C’est ce que je veux mettre en évidence dans cet ouvrage Le bébé maltraité se tait, mais il parle ! : cette clinique du quotidien qui, dès qu’on y pense, se révèle incroyablement fréquente, et devrait être connue de tous et toutes.
LE COÛT DES MALTRAITANCES ET L’ABSENCE DE FORMATION
Ceci conduit inévitablement à évoquer l’absence ou l’insuffisance criante de formation des professionnels de santé mais aussi de tout professionnel de la petite enfance ou en contact avec elle (professionnels de crèche, enseignants, assistantes maternelles, éducateurs, assistantes sociales, magistrats, juges et avocats, professeurs de sports ou de loisirs, gendarmes et policiers qui recueillent la parole des enfants victimes, quand elle parvient jusqu’à eux, etc.), et la liste est non exhaustive, finissant par rejoindre tout citoyen qui a la responsabilité légale de protéger les enfants, ainsi que la loi en fait obligation à tout un chacun (article 434-3 du Code Pénal). Je le détaillerai au chapitre 2 de cet ouvrage.
Les violences faites aux enfants, et en particulier les violences sexuelles, sont responsables d’une pathologie physique, psychique et sociale, dont les conséquences sont très élevées en termes de coût de la santé, de coût des pathologies et absences au travail, coût des conséquences judiciaires, coût des séjours en institutions diverses (placement et suivis de l’aide sociale à l‘enfance, institutions pour enfants « handicapés », d’écoles spécialisées etc.)

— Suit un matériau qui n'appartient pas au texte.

-- ==== Sys2Proof/Machine/Frames.lean ====
section
/-! DEFINITION. Block headers, context slots, the placement of frames, frame identifiers and the spawn queue's entries
(R91-R93, R104, R227, R244, R245, R280, R281, R315, R397, R420). -/

namespace Sys2Proof.Machine

/-! ### Block headers (R91-R93, R104) -/

/-- The header of eight words; `fsize` counts granules (R91). -/
def Header.ofWords (ws : List Word) : Header :=
  let w := fun k => (ws.getD k 0).toNat
  { bnum := bitsOf (w 0) 31 16, clen := bitsOf (w 0) 15 8, seq := bitOf (w 0) 7, xl := bitOf (w 0) 6, mig := bitOf (w 0) 5
    vregs := bitsOf (w 1) 31 26, sregs := bitsOf (w 1) 25 20, bin := bitsOf (w 1) 19 13, gather := bitsOf (w 1) 11 0
    inputs := bitsOf (w 2) 31 20, ctrofs := bitsOf (w 2) 19 8, fsize := bitsOf (w 2) 7 0 + 1
    slot0 := bitsOf (w 3) 31 24, slotn := bitsOf (w 3) 23 16
    succ := [ws.getD 4 0, ws.getD 5 0, ws.getD 6 0, ws.getD 7 0]
    reserved := bitsOf (w 0) 4 0 ≠ 0 || bitOf (w 1) 12 || bitsOf (w 3) 15 0 ≠ 0 }

/-- The fields of a successor entry (R92). -/
structure Succ where
  kind : Nat
  place : Nat
  cclass : Nat
  slot : Nat
  target : Nat
deriving DecidableEq, Repr

/-- A successor entry read (R92). -/
def Succ.of (w : Word) : Succ :=
  { kind := bitsOf w.toNat 31 29, place := bitsOf w.toNat 28 27, cclass := bitsOf w.toNat 26 24
    slot := bitsOf w.toNat 23 16, target := bitsOf w.toNat 15 0 }

/-- Whether a successor entry is well formed and names a block of the task (R92, R93). -/
def succOk (nblk : Nat) (w : Word) : Bool :=
  let e := Succ.of w
  if e.kind = 0 then w == 0
  else e.kind ≠ 7 && e.place ≠ 3 && (e.place = 0 || e.kind = 2 || e.kind = 5 || e.kind = 6) && (e.kind = 6 || decide (e.target < nblk))

/-- What R93 finds in a header: no fault, or its code. -/
def Header.fault (h : Header) (nblk : Nat) : Option Nat :=
  if 32 < h.vregs || 32 < h.sregs then some 0x03
  else if !h.reserved && 1 ≤ h.clen && h.clen ≤ 128 && h.inputs ≠ 0 && h.ctrofs < h.fsize * 16 && h.slot0 + h.slotn ≤ 256 &&
      h.slot0 + h.slotn ≤ h.fsize * 16 && (h.ctrofs < h.slot0 || h.slot0 + h.slotn ≤ h.ctrofs) && h.succ.all (succOk nblk) then
    none
  else some 0x01

/-- A successor entry of a header. -/
def Header.entry (h : Header) (k : Nat) : Succ := Succ.of (h.succ.getD k 0)

/-- The address and header of a block of a task; none where the task has no such block, or the block table or header
does not translate readable (R104, R226, R420). -/
def State.blockAt (s : State) (c task blk : Nat) : Option (Nat × Header) :=
  match (s.d.ctx c).tasks.find task with
  | none => none
  | some t =>
    let e := t.btab + 16 * blk
    if t.nblk ≤ blk || !s.rangeOk c false 2 e 4 then none
    else
      let h := t.code + s.natVirt c e 4
      if s.rangeOk c false 2 h 32 then
        some (h, Header.ofWords ((List.range 8).map fun k => BitVec.ofNat 32 (s.natVirt c (h + 4 * k) 4)))
      else none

Ces étiologies et leurs conséquences, dont le coût est incroyablement élevé, sont totalement occultées des pouvoirs publics. A. Miller, M. Salmona, A. Tursz, M. Berger, M. Nisse et P. Sabourin, B. van der Kolk et l’étude Felitti aux USA font maintenant autorité pour établir ces liens et souligner l’urgence de prendre en compte ce que van der Kolk (2018), appelle « une épidémie cachée ».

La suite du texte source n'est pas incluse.